The New Sudoku Players' Forum

[skgolfer]

Hi

I am new to this board. Have been solving these puzzles for a long time. Recently though in one particular book, I have run into a slew of puzzles that I can't seem to solve logically and always have to do some guess work. Is this typical, I thought the point was that there was always a logical answer. Just wondering if this is an illogical thought? Thanks.

[ab]

many public sources for sudoku publish puzzles that can be solved using a very limited set of techniques. typically singles, locked candidates and pairs, occasionally triples and x-wings and sometimes quads, swordfish, jellyfish and xy-wings. if you look through this section of the forum you'll see that there are many other solving techniques.

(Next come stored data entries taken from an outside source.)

/-- Settles O41: the head take's pages are its record in numbered parts, or they do not fit. -/
theorem commitBegins : Obligations.CommitBegins := by
  intro i m rest e s hop hready hsave hclear hreads ham hqueue hfind hdelay hout hm
  have hdelayOut : s.delayOut i = true := by
    simp [State.delayOut, hfind, hdelay, ticksPerSecond, hout]
  have hwrite : s.beginWrite = s.beginCommit i := by
    unfold State.beginWrite State.writable State.eligibleHead State.eligible
    simp [hready, ham, hqueue, hdelayOut]
  have hexec : exec .commitDelayExpiry s = .next (s.beginCommit i).beginRead.pump := by
    show finish _ = _
    rw [show s.headDelayOut = true by rw [State.headDelayOut, hqueue]; exact hdelayOut, if_pos rfl,
      State.arbitrate_write hop hsave hclear hreads, hwrite]
    rfl
  obtain ⟨pages, hpages⟩ : ∃ pages, pages = takePages { e.copy with state := .committing } := ⟨_, rfl⟩
  have hlen : pages.length = m := by rw [hpages, takePages_length, hm]
  have hbegin : s.beginCommit i = if logPages < s.store.pointer + pages.length then s.enterLogFull
      else { s.setRecord i .committing with
        store := { s.store with op := .commit i pages } } := by
    rw [State.beginCommit, hfind, hpages]
    rfl
  rw [hlen] at hbegin
  constructor
  · intro hfits
    obtain ⟨u, hu⟩ : ∃ u : State, u = { s.setRecord i .committing with
      store := { s.store with op := .commit i pages } } := ⟨_, rfl⟩
    rw [if_neg (by rw [logPages]; omega), ← hu] at hbegin
    rw [hbegin, State.beginRead_none (.inl (by rw [hu]; nofun))] at hexec
    obtain ⟨hr, hs⟩ := quiet_pump (s := s) (u := u) (.of_eq (by rw [hu]; rfl) (by rw [hu]; rfl))
      (.of_eq (by rw [hu]; rfl) (by rw [hu]; rfl) (by rw [hu]; rfl))
    refine ⟨_, pages, hexec, hlen, hpages ▸ takePages_body _, hpages ▸ takePages_good _,
      fun k p hlt hk => takePages_part hm hlt (hpages ▸ hk), ?_, hr, hs⟩
    rw [State.inner_pump, hu, State.setRecord_eq]
  · intro hfull hnone
    rw [if_pos (by rw [logPages]; omega)] at hbegin
    obtain ⟨hi, hraise, hreply⟩ := s.enterLogFull_spec
    have hstore := State.store_of_inner hi
    rw [hbegin, State.beginRead_none (.inr (by rw [hstore]; exact hnone))] at hexec
    refine ⟨_, hexec, ⟨by rw [State.pump_store, hstore], fun p => ?_⟩, ?_, ?_⟩
    · rw [State.outgoing_pump, hreply]
    · rw [State.inner_pump, hi]
    · rw [hqueue] at hraise
      exact hraise.silent (silent_pump _)

/-! ### What a write leaves alone -/

/-- From `u` to `t` the store's work has touched the store, the take table and the settings area at
most, and the settings area only when a settings write has begun. -/
def PageEnds (u t : State) : Prop :=
  t.inner = { u with store := t.store, flash := t.flash, takes := t.takes }.inner ∧
    t.flash.log = u.flash.log ∧ (t.store.op ≠ .settings 1 → t.flash.settings = u.flash.settings)

/-- From `u` to `t` the store and the take table have changed at most. -/
def StoreOnly (u t : State) : Prop := t.inner = { u with store := t.store, takes := t.takes }.inner

section
variable {u v w : State}

theorem StoreOnly.of_inner {x : Store} {k : TakeTable}
    (h : v.inner = { u with store := x, takes := k }.inner) : StoreOnly u v := by
  have hf := State.inner_fields h
  dsimp only at hf
  exact State.inner_ext (by simp [hf])

theorem StoreOnly.trans (h : StoreOnly u v) (g : StoreOnly v w) : StoreOnly u w := by
  have hf := State.inner_fields h
  have gf := State.inner_fields g
  dsimp only at hf gf
  exact State.inner_ext (by simp [hf, gf])

theorem StoreOnly.ends (h : StoreOnly u v) : PageEnds u v := by
  have hf := State.inner_fields h
  dsimp only at hf
  have hflash : v.flash = u.flash := by simp [hf]
  exact ⟨State.inner_ext (by simp [hf]), by rw [hflash], fun _ => by rw [hflash]⟩

theorem StoreOnly.pageEnds (h : StoreOnly u v) (g : PageEnds v w) : PageEnds u w := by
  obtain ⟨g1, g2, g3⟩ := g
  have hf := State.inner_fields h
  have gf := State.inner_fields g1
  dsimp only at hf gf
  have hflash : v.flash = u.flash := by simp [hf]
  exact ⟨State.inner_ext (by simp [hf, gf]), by rw [g2, hflash], fun hop => by rw [g3 hop, hflash]⟩

theorem PageEnds.pump (h : PageEnds u v) : PageEnds u v.pump := by
  obtain ⟨h1, h2, h3⟩ := h
  rw [PageEnds, State.pump_store, State.pump_flash, State.pump_takes, State.inner_pump]
  exact ⟨h1, h2, h3⟩

theorem storeOnly_endOp (v : State) (b : Bool) : StoreOnly v (v.endOp b) := rfl

theorem storeOnly_beginRead (v : State) : StoreOnly v v.beginRead := by
  unfold State.beginRead
  split <;> rfl

theorem storeOnly_enterFault (v : State) (page : Nat) : StoreOnly v (v.enterFault page) :=
  .of_inner (v.enterFault_spec page).1

theorem storeOnly_enterLogFull (v : State) : StoreOnly v v.enterLogFull :=
  .of_inner v.enterLogFull_spec.1

theorem storeOnly_stopCommit (v : State) (i : Nat) : StoreOnly v (v.stopCommit i) := rfl

theorem storeOnly_endCommit (v : State) (i : Nat) : StoreOnly v (v.endCommit i) := by
  obtain ⟨hi, -, -⟩ := State.testFlushes_spec { v.modTake v.store.session i (fun e =>
      { e.mod (fun r => { r with state := .committed }) with order := some v.takes.nextOrder }) with
    takes := { (v.modTake v.store.session i (fun e =>
      { e.mod (fun r => { r with state := .committed }) with order := some v.takes.nextOrder })).takes
        with queue := v.takes.queue.tail, nextOrder := v.takes.nextOrder + 1 } }
  exact .of_inner hi

theorem storeOnly_answerClear (v : State) (st : Status) (l : List Field) :
    StoreOnly v (v.answerClear st l) := by
  cases h : v.store.clear with
  | none =>
    rw [State.answerClear, h]
    rfl
  | some c => exact .of_inner (State.answerClear_spec h st l).1

theorem storeOnly_beginCommit (v : State) (i : Nat) : StoreOnly v (v.beginCommit i) := by
  unfold State.beginCommit
  split
  · rfl
  · dsimp only
    split
    · exact storeOnly_enterLogFull v
    · rfl

theorem storeOnly_beginWrite (v : State) : StoreOnly v v.beginWrite := by
  unfold State.beginWrite
  split
  · rfl
  · split
    · rw [State.beginAmend]
      split
      · exact storeOnly_enterLogFull v
      · rfl
    · exact storeOnly_beginCommit v _
    · rfl

theorem pageEnds_beginPending (v : State) : PageEnds v v.beginPending := by
  have hset : PageEnds v (v.beginSettings 1) := ⟨rfl, rfl, fun h => absurd rfl h⟩
  have herase : PageEnds v { v with store := { v.store with op := .erase } } :=
    StoreOnly.ends rfl
  unfold State.beginPending
  split
  · split
    · exact hset
    · exact herase
  · exact hset
  · exact herase
  · exact StoreOnly.ends rfl

/-- What the arbiter begins leaves the log area alone. -/
theorem pageEnds_arbitrate (v : State) : PageEnds v v.arbitrate := by
  unfold State.arbitrate
  split
  · exact StoreOnly.ends rfl
  · split
    · exact pageEnds_beginPending v
    · split
      · exact (storeOnly_beginRead v).ends
      · exact ((storeOnly_beginWrite v).trans (storeOnly_beginRead _)).ends

/-- An operation that has ended, and what the arbiter then begins. -/
theorem StoreOnly.ended (h : StoreOnly u v) (b : Bool) : PageEnds u (v.endOp b).arbitrate :=
  h.pageEnds ((storeOnly_endOp v b).pageEnds (pageEnds_arbitrate _))

end

/-! ### The page written, and the end of its operation -/

/-- The page in the flash, or its place damaged. -/
def State.pageDone (s : State) (page : List Byte) (ok : Bool) : State :=
  if ok then s.pageGoodAt page else s.pageBadAt

section
variable {s u : State} {page : List Byte} {ok : Bool}

theorem State.pageDone_eq {x : Store} {d : PageData} (hd : d = if ok then .bytes page else .damaged)
    (hx : x = { s.store with
      pointer := s.store.pointer + 1
      directory := s.store.directory ++ [if ok then some (pageHeader page) else none]
      skipped := if ok then s.store.skipped else s.store.skipped + 1
      failures := if ok then 0 else 1 }) :
    s.pageDone page ok = { s with
      store := x
      flash := { s.flash with log := writePage s.store.pointer d s.flash.log } } := by
  rw [hx, hd]
  cases ok <;> rfl

/-- A commit write after one of its pages. -/
theorem State.checkCommit_eq (i : Nat) (rest : List (List Byte)) (hu : u = s.pageDone page ok) :
    (ok = true → rest = [] → s.checkCommit i page rest ok =
      ((u.endCommit i).endOp true).arbitrate) ∧
    (ok = true → rest ≠ [] → u.store.pointer < 8192 → s.checkCommit i page rest ok =
      { u with store := { u.store with op := .commit i rest } }) ∧
    (ok = false → s.store.failures = 0 → u.store.pointer < 8192 →
      s.checkCommit i page rest ok = u) ∧
    ((ok = true ∧ rest ≠ []) ∨ (ok = false ∧ s.store.failures = 0) → 8192 ≤ u.store.pointer →
      s.checkCommit i page rest ok = (((u.stopCommit i).enterLogFull).endOp true).arbitrate) ∧
    (ok = false → s.store.failures ≠ 0 → s.checkCommit i page rest ok =
      (((u.stopCommit i).enterFault s.store.pointer).endOp true).arbitrate) := by
  have hfull : 8192 ≤ u.store.pointer ↔ logPages ≤ u.store.pointer := Iff.rfl
  cases ok with
  | true =>
    have hgood : s.pageGoodAt page = u := hu.symm
    unfold State.checkCommit
    rw [if_pos rfl, hgood]
    refine ⟨fun _ h => if_pos h, fun _ h hp => ?_, nofun, fun h hp => ?_, nofun⟩
    · rw [if_neg h, if_neg (by rw [← hfull]; omega)]
    · rcases h with ⟨-, h⟩ | ⟨h, -⟩
      · rw [if_neg h, if_pos (hfull.1 hp)]
      · cases h
  | false =>
    have hbad : s.pageBadAt = u := hu.symm
    unfold State.checkCommit
    rw [if_neg nofun, hbad]
    refine ⟨nofun, nofun, fun _ h hp => ?_, fun h hp => ?_, fun _ h => if_neg h⟩
    · rw [if_pos h, if_neg (by rw [← hfull]; omega)]
    · rcases h with ⟨h, -⟩ | ⟨-, h⟩
      · cases h
      · rw [if_pos h, if_pos (hfull.1 hp)]

/-- An AMENDMENT write after its page. -/
theorem State.checkAmend_eq (a : Amendment) (hu : u = s.pageDone page ok) :
    (ok = true → s.checkAmend a page ok = ((u.dropAmendment a).endOp true).arbitrate) ∧
    (ok = false → s.store.failures = 0 → u.store.pointer < 8192 → s.checkAmend a page ok = u) ∧
    (ok = false → s.store.failures = 0 → 8192 ≤ u.store.pointer →
      s.checkAmend a page ok = (u.enterLogFull.endOp true).arbitrate) ∧
    (ok = false → s.store.failures ≠ 0 → s.checkAmend a page ok =
      ((u.enterFault s.store.pointer).endOp true).arbitrate) := by
  have hfull : 8192 ≤ u.store.pointer ↔ logPages ≤ u.store.pointer := Iff.rfl
  cases ok with
  | true =>
    have hgood : s.pageGoodAt page = u := hu.symm
    unfold State.checkAmend
    rw [if_pos rfl, hgood]
    exact ⟨fun _ => rfl, nofun, nofun, nofun⟩
  | false =>
    have hbad : s.pageBadAt = u := hu.symm
    unfold State.checkAmend
    rw [if_neg nofun, hbad]
    refine ⟨nofun, fun _ h hp => ?_, fun _ h hp => ?_, fun _ h => if_neg h⟩
    · rw [if_pos h, if_neg (by rw [← hfull]; omega)]
    · rw [if_pos h, if_pos (hfull.1 hp)]

/-- The CLEARED page after its write. -/
theorem State.checkCleared_eq (hu : u = s.pageDone page ok) :
    (ok = true → s.checkCleared page ok = (((({ u with store := { u.store with
      state := .ready } }).noteStore 3 (some u.store.pointer) none).answerClear .ok
        [fCount u.store.pointer]).endOp false).arbitrate) ∧
    (ok = false → s.store.failures = 0 → s.checkCleared page ok = u) ∧
    (ok = false → s.store.failures ≠ 0 → s.checkCleared page ok =
      ((((u.enterFault s.store.pointer).answerClear .storeFault []).endOp false).arbitrate)) := by
  cases ok with
  | true =>
    have hgood : s.pageGoodAt page = u := hu.symm
    unfold State.checkCleared
    rw [if_pos rfl, hgood]
    exact ⟨fun _ => rfl, nofun, nofun⟩
  | false =>
    have hbad : s.pageBadAt = u := hu.symm
    unfold State.checkCleared
    rw [if_neg nofun, hbad]
    exact ⟨nofun, fun _ h => if_pos h, fun _ h => if_neg h⟩

/-- The page after its write, whatever its operation then does. -/
theorem page_ends {x : Store} {d : PageData} {v : State} (hd : d = if ok then .bytes page else .damaged)
    (hu : u = { s with
      store := x, flash := { s.flash with log := writePage s.store.pointer d s.flash.log } })
    (h : PageEnds u v) :
    readPage v.flash.log s.store.pointer = some (if ok then .bytes page else .damaged) ∧
      (∀ k, k ≠ s.store.pointer → readPage v.flash.log k = readPage s.flash.log k) ∧
      (v.store.op ≠ .settings 1 → v.flash.settings = s.flash.settings) ∧
      v.inner = { s with store := v.store, flash := v.flash, takes := v.takes }.inner := by
  obtain ⟨hi, hlog, hset⟩ := h
  have hlog' : v.flash.log = writePage s.store.pointer d s.flash.log := by rw [hlog, hu]
  refine ⟨?_, fun k hk => ?_, fun hop => ?_, ?_⟩
  · rw [hlog', readPage_writePage_same, hd]
  · rw [hlog', readPage_writePage_other _ _ _ _ hk]
  · rw [hset hop, hu]
  · rw [hi, hu]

it's hard to comment on the puzzles that have foxed you without seeing some examples. but they can probably be solved by techniques explained here.

[skgolfer]

Here is the puzzle and where I got to before I felt I needed to guess (apologies for the table):

Code: Select all

.------------------.---------------.-----------------.
| 5     24   124   | 8    6     7   | 9     3     12 |
| 128    7   128   | 9    3    15   | 6     4    125 |
| 6      9    3    | 14   2    145  | 8    17    157 |
:--------------------+--------------+----------------:
| 7     58   189   | 3    4     2   | 15     6   189 |
| 23   235    29   | 6    1     8   | 257   279    4 |
| 1248   6   1248  | 7    5     9   | 12    128    3 |
:------------------+----------------+----------------:
| 2389 238    6    | 12   7    13   |   4    5   189 |
| 2348   1    5    | 24   9     6   |  23   278   78 |
| 2349 234    7    | 5    8   134   | 123   129    6 |
'------------------'----------------'-----------------


[999_Springs]

From your candidate grid you seem to have only one place for 7 in column 7. Then you have a bunch of singles and an XY-wing.

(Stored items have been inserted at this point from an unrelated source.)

-- ==== Sys2Proof/Machine/RegMap.lean ====
section
/-!
DEFINITION. The register map: every page of R450, every register of chapters 02 to 17 with its place, its access
types and its reset value, and a reference to each field. One 32-bit word is kept per register, at its BAR0
offset (14_host_mgmt.md R416); the registers of the CAL window are kept once per port slot, unfolded at
0x2000_0000 + 0x8000 * slot (05_egress_scheduling.md R140), and `CAL_WIN_SEL` chooses which a page shows.
-/

namespace Sys2Proof.Machine

/-- Every register of stepping B0's pages, the common header's and the counter area's first. -/
inductive RegId where
  | PAGE_ID | PAGE_CAPS | PAGE_STATUS | PAGE_ERR | INT_PEND | INT_EN | INT_FORCE
  | CNT_CTRL | CNT_STATUS | CNT_SNAP_TICK_LO | CNT_SNAP_TICK_HI | CNT_OVF
  | MSIX_ADDR_LO | MSIX_ADDR_HI | MSIX_DATA | MSIX_CONTROL | MSIX_PBA
  | LNK_VER_CTRL | LNK_FP_MODE | LNK_PORT_CTRL | LNK_PORT_STATUS | LNK_TRAIN_STATUS
  | LNK_LANE_MAP | LNK_RTT | LNK_PARTNER_INFO | LNK_PARTNER_ID_LO | LNK_PARTNER_ID_HI
  | LNK_PARTNER_ID_ADDR | LNK_CREDIT_INIT0 | LNK_CREDIT_INIT1 | LNK_CREDIT_INIT2 | LNK_CREDIT_INIT3
  | FWD_CTRL | FWD_HALL | FWD_HASH_SEED | FWD_SELF_ADDR | FWD_EPOCH_CTRL
  | FWD_EPOCH_STATUS | FWD_TBL_CMD | FWD_TBL_STATUS | FWD_NOTICE_CTRL | FWD_NOTICE_STATUS
  | FWD_WIN | TRN_PORT_OVH | USH_CTRL | USH_COLL_CELLS | USH_PART_CFG
  | USH_VC_MAP | USH_CLASS | USH_SPILL_CTRL | USH_STATUS | USH_PART_OCC
  | USH_UNRESERVED | USH_POOL_SMALL | USH_POOL_MED | USH_POOL_LARGE | CAL_WIN_SEL
  | CAL_PORT_CTRL | CAL_VC_PRIO | CAL_DWRR_Q0 | CAL_DWRR_Q1 | CAL_PSH_RATE
  | CAL_PSH_BURST | CAL_VSH_RATE | CAL_VSH_BURST | CAL_GL_BASE_LO | CAL_GL_BASE_HI
  | CAL_GL_LEN | CAL_GL_SWITCH_LO | CAL_GL_SWITCH_HI | CAL_GL_CMD | CAL_GL_STATUS
  | CAL_GL_CYCLE_LO | CAL_GL_CYCLE_HI | CAL_SCHED_STATUS | CAL_MARK_CFG | MDW_LINK_STATUS
  | MDW_WSEL | MDW_WEIGHT | CAR_TBL_CMD | CAR_TBL_STATUS | CAR_STREAM_CMD
  | CAR_STREAM_STATUS | CAR_STALL_TK | CAR_STALL_INFO0 | CAR_STALL_INFO1 | CAR_STALL_INFO2
  | CAR_TWIN_CTRL | CAR_TWIN_STATUS | CAR_DRAIN_SEL | CAR_DRAIN_STATUS | CAR_TWIN_EN
  | CAR_WATCH | CAR_WIN | TMB_KLOAD_CMD | TMB_KLOAD_LEN | TMB_KLOAD_STATUS
  | TMB_KINFO | TMB_KWC | TMB_KDIGEST | TMB_FAULT_INFO0 | TMB_FAULT_INFO1
  | TMB_FAULT_INFO2 | TMB_FAULT_INFO3 | TMB_WIN | TMB_SUBST_CMD | TMB_SUBST_STATUS
  | TMB_SLIVER_MAP | TGT_SERVO_CTRL | TGT_SERVO_STATUS | TGT_SERVO_GAIN | TGT_NOW_LO
  | TGT_NOW_HI | TGT_NOW_FRAC | TGT_RATE_LO | TGT_RATE_HI | TGT_OFFSET_LO
  | TGT_OFFSET_HI | TGT_OFFSET_FRAC | TGT_SET_LO | TGT_SET_HI | TGT_REPLICA_ERR
  | TGT_PTP_CTRL | TGT_PIN_CFG | TGT_PIN_CAP_LO | TGT_PIN_CAP_HI | TGT_PIN_CAP_SUB
  | TGT_TRIG_CTRL | TGT_TRIG_TIME_LO | TGT_TRIG_TIME_HI | TGT_TRIG_SUB | TGT_TRIG_PERIOD
  | TGT_TRIG_WIDTH | TGT_TRIG_STATUS | TGT_TRIG_COUNT | TGT_PORT_TIME | TGT_PORT_ASYM
  | TGT_PORT_DELAY | TGT_LAUNCH_BUF | SPT_CTRL | SPT_STATUS | SPT_LANE_CFG
  | SPT_HEAT_CTRL | SPT_HEAT_STATUS | SPT_MON_CTRL | SPT_XT_CTRL | SPT_XT_STATUS
  | SPT_APR_STATUS | SPT_FP_READY | SPT_LSR_GROUP | SPT_LSR_CFG | SPT_LSR_PWR
  | SPT_RING | SPT_XT_WIN | TRP_XCONN | TRP_JOINED | TRP_TAP
  | MEM_CTRL | MEM_PLAN_CMD | MEM_PLAN_STATUS | MEM_USABLE_MIB | MEM_DEV_STATUS
  | MEM_REGION_SIZE | MEM_REGION_BASE | MEM_POOL_FREE | MEM_MAP_SEL | SNT_CMD
  | SNT_CHUNK | SNT_TARGET | SNT_STATUS | SNT_FQ_HEAD | SNT_FQ_TAIL
  | SNT_MISSED | SNT_POLICY | SNT_FQ | BRK_CTRL | BRK_SEED
  | BRK_RING_CFG | BRK_SRING_HEAD | BRK_SRING_TAIL | BRK_TRING_HEAD | BRK_TRING_TAIL
  | BRK_TRACE_CTRL | BRK_HINT_HOT | BRK_HINT_COOL | BRK_HINT_INTERVAL | BRK_SMP_CFG
  | BRK_SMP_FILT | BRK_OCC_CFG | BRK_OCC_N | BRK_OCC_MAX | MGT_FAULT_CFG
  | MGT_RECOVERY | MGT_FQ_HEAD | MGT_FQ_TAIL | MGT_SQ_HEAD | MGT_SQ_TAIL
  | MGT_DUMP_CMD | MGT_DUMP_STATUS | MGT_OOB_CTRL | MGT_ETH_MAC_LO | MGT_ETH_MAC_HI
  | MGT_INT_SUM | MGT_ERR_SUM | MGT_SMPQ_HEAD | MGT_SMPQ_TAIL | MGT_FQ
  | MGT_SQ | MGT_SMPQ_WIN | CXL_WIN_CFG | CXL_LINK_STATUS | CXL_UNMAPPED_ADDR
  | CXL_WIN_MAP | SEC_RESET_CMD | SEC_RESET_STATUS | SEC_BOOT_STATUS | SEC_FUSE_STATUS
  | SEC_SERIAL_LO | SEC_SERIAL_HI | SEC_FWUP_CMD | SEC_FWUP_STATUS | SEC_FUSE_CMD
  | SEC_FWUP_LEN | SEC_SEAL_CTRL | SEC_SEAL_STATUS | SEC_SEAL_SEQ_LO | SEC_SEAL_SEQ_HI
  | SEC_SEAL_HEAD | SEC_SEAL_TAIL | SEC_WIN | PWR_ENV_STATUS | PWR_STRAPS
  | PWR_TJ | PWR_RAIL | PWR_PKG
  deriving DecidableEq, Repr

/-- The registers of a page: name, page offset, distance between copies, number of copies. -/
structure RegRow where
  id     : RegId
  off    : Nat
  stride : Nat
  count  : Nat
  deriving DecidableEq, Repr

/-- What a register allows: the masks of its RW, W1C and WO bits; bits outside are RO or reserved. -/
structure RegMask where
  rw  : Nat
  w1c : Nat
  wo  : Nat
  ro  : Nat
  deriving DecidableEq, Repr

/-- A field of one register: the word's BAR0 offset, the field's low bit and its width. -/
structure Fld where
  addr  : Nat
  lo    : Nat
  width : Nat
  deriving DecidableEq, Repr

/-- A page, numbered 256 times its die (tents 0 to 7, Big Top 8) plus its slot. -/
abbrev Page := Nat

/-- The page of block code `code`, copy 0, on tent `t` (R417). -/
def tentPage (t code : Nat) : Page := 256 * t + code
/-- The Big Top page of block code `code` (R417). -/
def btPage (code : Nat) : Page := 2048 + code

/-- The BAR0 offset of a page (R416, R450). -/
def pageBase (p : Page) : Nat :=
  if p / 256 = 8 then p % 256 * 0x10000 else 0x1000000 * (p / 256 + 1) + p % 256 * 0x10000

/-- Number of counters of a page (R450), none where no page stands. -/
def pageNcnt (p : Page) : Option Nat :=
  if p / 256 = 8 then
    match p % 256 with
    | 6 => some 24
    | 7 => some 5
    | 8 => some 0
    | 9 => some 3
    | 13 => some 3
    | 15 => some 6
    | 16 => some 3
    | 17 => some 1
    | 18 => some 1
    | _ => none
  else if p / 256 < 8 then
    match p % 256 with
    | 1 => some 2944
    | 2 => some 1538
    | 3 => some 2048
    | 4 => some 2053
    | 36 => some 2048
    | 5 => some 2304
    | 7 => some 2560
    | 8 => some 2051
    | 9 => some 256
    | 10 => some 78
    | 11 => some 0
    | 12 => some 40
    | 14 => some 67
    | _ => none
  else none

/-- The page has an indirect window (R450; FWD's in tent 0 only, R461). -/
def pageHasWin (p : Page) : Bool :=
  if p / 256 = 8 then decide (p % 256 ∈ [7, 8, 9, 13, 15, 17])
  else decide (p % 256 ∈ [1, 3, 5, 8, 9, 10, 12]) || decide (p = 2)

/-- The 113 pages of stepping B0 (R450, R466). -/
def pagesOfDie (d : Nat) : List Page :=
  if d = 8 then [6, 7, 8, 9, 13, 15, 16, 17, 18].map fun c => 2048 + c
  else [1, 2, 3, 4, 36, 5, 7, 8, 9, 10, 11, 12, 14].map fun c => 256 * d + c

/-- The MSI-X vector of a page (R450, R420). -/
def pageVector (p : Page) : Nat :=
  if p / 256 = 8 then (if p % 256 ∈ [16, 17, 18] then p % 256 - 16 else p % 256)
  else 16 + 16 * (p / 256) + p % 32

/-- The pages that drive the same vector as `p`: only USH has two instances (R450). -/
def vectorPages (p : Page) : List Page :=
  if p / 256 < 8 ∧ p % 32 = 4 then [p / 256 * 256 + 0x04, p / 256 * 256 + 0x24] else [p]

/-- The block causes of a page's INT_PEND (R465), without the two common bits. -/
def pageCauses (p : Page) : Nat :=
  if p / 256 = 8 then
    match p % 256 with
    | 0x06 => 2 | 0x07 => 8 | 0x08 => 1 | 0x09 => 5 | 0x0D => 4 | 0x0F => 4 | 0x10 => 3 | 0x11 => 4 | 0x12 => 2
    | _ => 0
  else
    match p % 256 with
    | 0x01 => 5 | 0x02 => 5 | 0x03 => 1 | 0x04 => 4 | 0x05 => 5 | 0x07 => 2 | 0x08 => 2 | 0x09 => 1 | 0x0A => 6
    | 0x0C => 4 | 0x0E => 2
    | _ => 0

/-- The bits of a page's INT_PEND that are not reserved (R465, R418). -/
def pageIntMask (p : Page) : Nat := 2 ^ pageCauses p - 1 + 2 ^ 30 + 2 ^ 31

/-- The registers of the common header and the counter area (R418, R383). -/
def headerRows : List RegRow :=
    [⟨.PAGE_ID, 0, 4, 1⟩, ⟨.PAGE_CAPS, 4, 4, 1⟩, ⟨.PAGE_STATUS, 8, 4, 1⟩, ⟨.PAGE_ERR, 12, 4, 1⟩,
     ⟨.INT_PEND, 16, 4, 1⟩, ⟨.INT_EN, 20, 4, 1⟩, ⟨.INT_FORCE, 24, 4, 1⟩]
/-- The counter area's control words (R383, R402), on pages that have counters. -/
def counterRows : List RegRow :=
    [⟨.CNT_CTRL, 0x1000, 4, 1⟩, ⟨.CNT_STATUS, 0x1004, 4, 1⟩, ⟨.CNT_SNAP_TICK_LO, 0x1008, 4, 1⟩,
     ⟨.CNT_SNAP_TICK_HI, 0x100C, 4, 1⟩, ⟨.CNT_OVF, 0x1100, 4, 128⟩]
/-- The registers of the CAL window, by their window offset (R140). -/
def calWinRows : List RegRow :=
    [⟨.CAL_PORT_CTRL, 0xC000, 4, 1⟩,
     ⟨.CAL_VC_PRIO, 0xC004, 4, 1⟩,
     ⟨.CAL_DWRR_Q0, 0xC008, 4, 1⟩,
     ⟨.CAL_DWRR_Q1, 0xC00C, 4, 1⟩,
     ⟨.CAL_PSH_RATE, 0xC010, 4, 1⟩,
     ⟨.CAL_PSH_BURST, 0xC014, 4, 1⟩,
     ⟨.CAL_VSH_RATE, 0xC020, 8, 8⟩,
     ⟨.CAL_VSH_BURST, 0xC024, 8, 8⟩,
     ⟨.CAL_GL_BASE_LO, 0xC060, 16, 2⟩,
     ⟨.CAL_GL_BASE_HI, 0xC064, 16, 2⟩,
     ⟨.CAL_GL_LEN, 0xC068, 16, 2⟩,
     ⟨.CAL_GL_SWITCH_LO, 0xC080, 4, 1⟩,
     ⟨.CAL_GL_SWITCH_HI, 0xC084, 4, 1⟩,
     ⟨.CAL_GL_CMD, 0xC088, 4, 1⟩,
     ⟨.CAL_GL_STATUS, 0xC08C, 4, 1⟩,
     ⟨.CAL_GL_CYCLE_LO, 0xC090, 4, 1⟩,
     ⟨.CAL_GL_CYCLE_HI, 0xC094, 4, 1⟩,
     ⟨.CAL_SCHED_STATUS, 0xC098, 4, 1⟩,
     ⟨.CAL_MARK_CFG, 0xC0A0, 4, 1⟩]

But perhaps you may not have eliminated 7 from r8c7 and left it out accidentally, so you can eliminate 7 from r8c7 like this:
7-r8c7=3=r8c1=4=r8c4-4-r3c4=4=r3c6=5=r3c9=7=r8c9-7-r8c7 => r8c7<>7.

[Luke]

I think 999_Springs correctly determined your position with the added 7. Here's a very short solution path using some basic strategies:

Code: Select all

.------------------.---------------.-----------------.
| 5     24   124   | 8    6     7   | 9     3   #12  |
| 128    7   128   | 9    3    15   | 6     4   #125 |
| 6      9    3    |*14   2    145  | 8   #17   #157 |
:--------------------+--------------+----------------:
| 7     58   189   | 3    4     2   | 15     6   189 |
| 23   235    29   | 6    1     8   | 257   279    4 |
| 1248   6   1248  | 7    5     9   | 12    128    3 |
:------------------+----------------+----------------:
| 2389 238    6    |*12   7    13   |   4    5  -189 |
| 2348   1    5    | 24   9     6   | 237   278   78 |
| 2349 234    7    | 5    8  -134   | 123   129    6 |
'------------------'----------------'-----------------


Empty rectangle (above).
Then a short discontinuous nice loop: [r8c7]=3=[r8c1]=4=[r8c4]-4-[r9c6]-3-[r9c7]=3=[r8c7]==>[r8c7]=3.
This will get you to here:

Code: Select all

 *--------------------------------------------------*
 | 5    24   124  | 8    6    7    | 9    3    12   |
 | 12   7    8    | 9    3    15   | 6    4    125  |
 | 6    9    3    | 14   2    145  | 8    17   157  |
 |----------------+----------------+----------------|
 | 7    8    19   | 3    4    2    | 5    6    19   |
 | 3    5    29   | 6    1    8    | 7    29   4    |
 | 124  6    124  | 7    5    9    | 12   8    3    |
 |----------------+----------------+----------------|
 | 89   23   6    | 12   7    13   | 4    5    89   |
 | 248  1    5    | 24   9    6    | 3    27   78   |
 | 249  234  7    | 5    8    34   | 12   129  6    |
 *--------------------------------------------------*


X-wing on 1 [r14c39], and a XY-wing: 17[r3c8], 27[r8c8], 12[r9c7].
Singles, and nary a guess.

[skgolfer]

Thanks, funny how sometimes you can work through these things and just not see some of the obvious moves no matter how much you stare at it.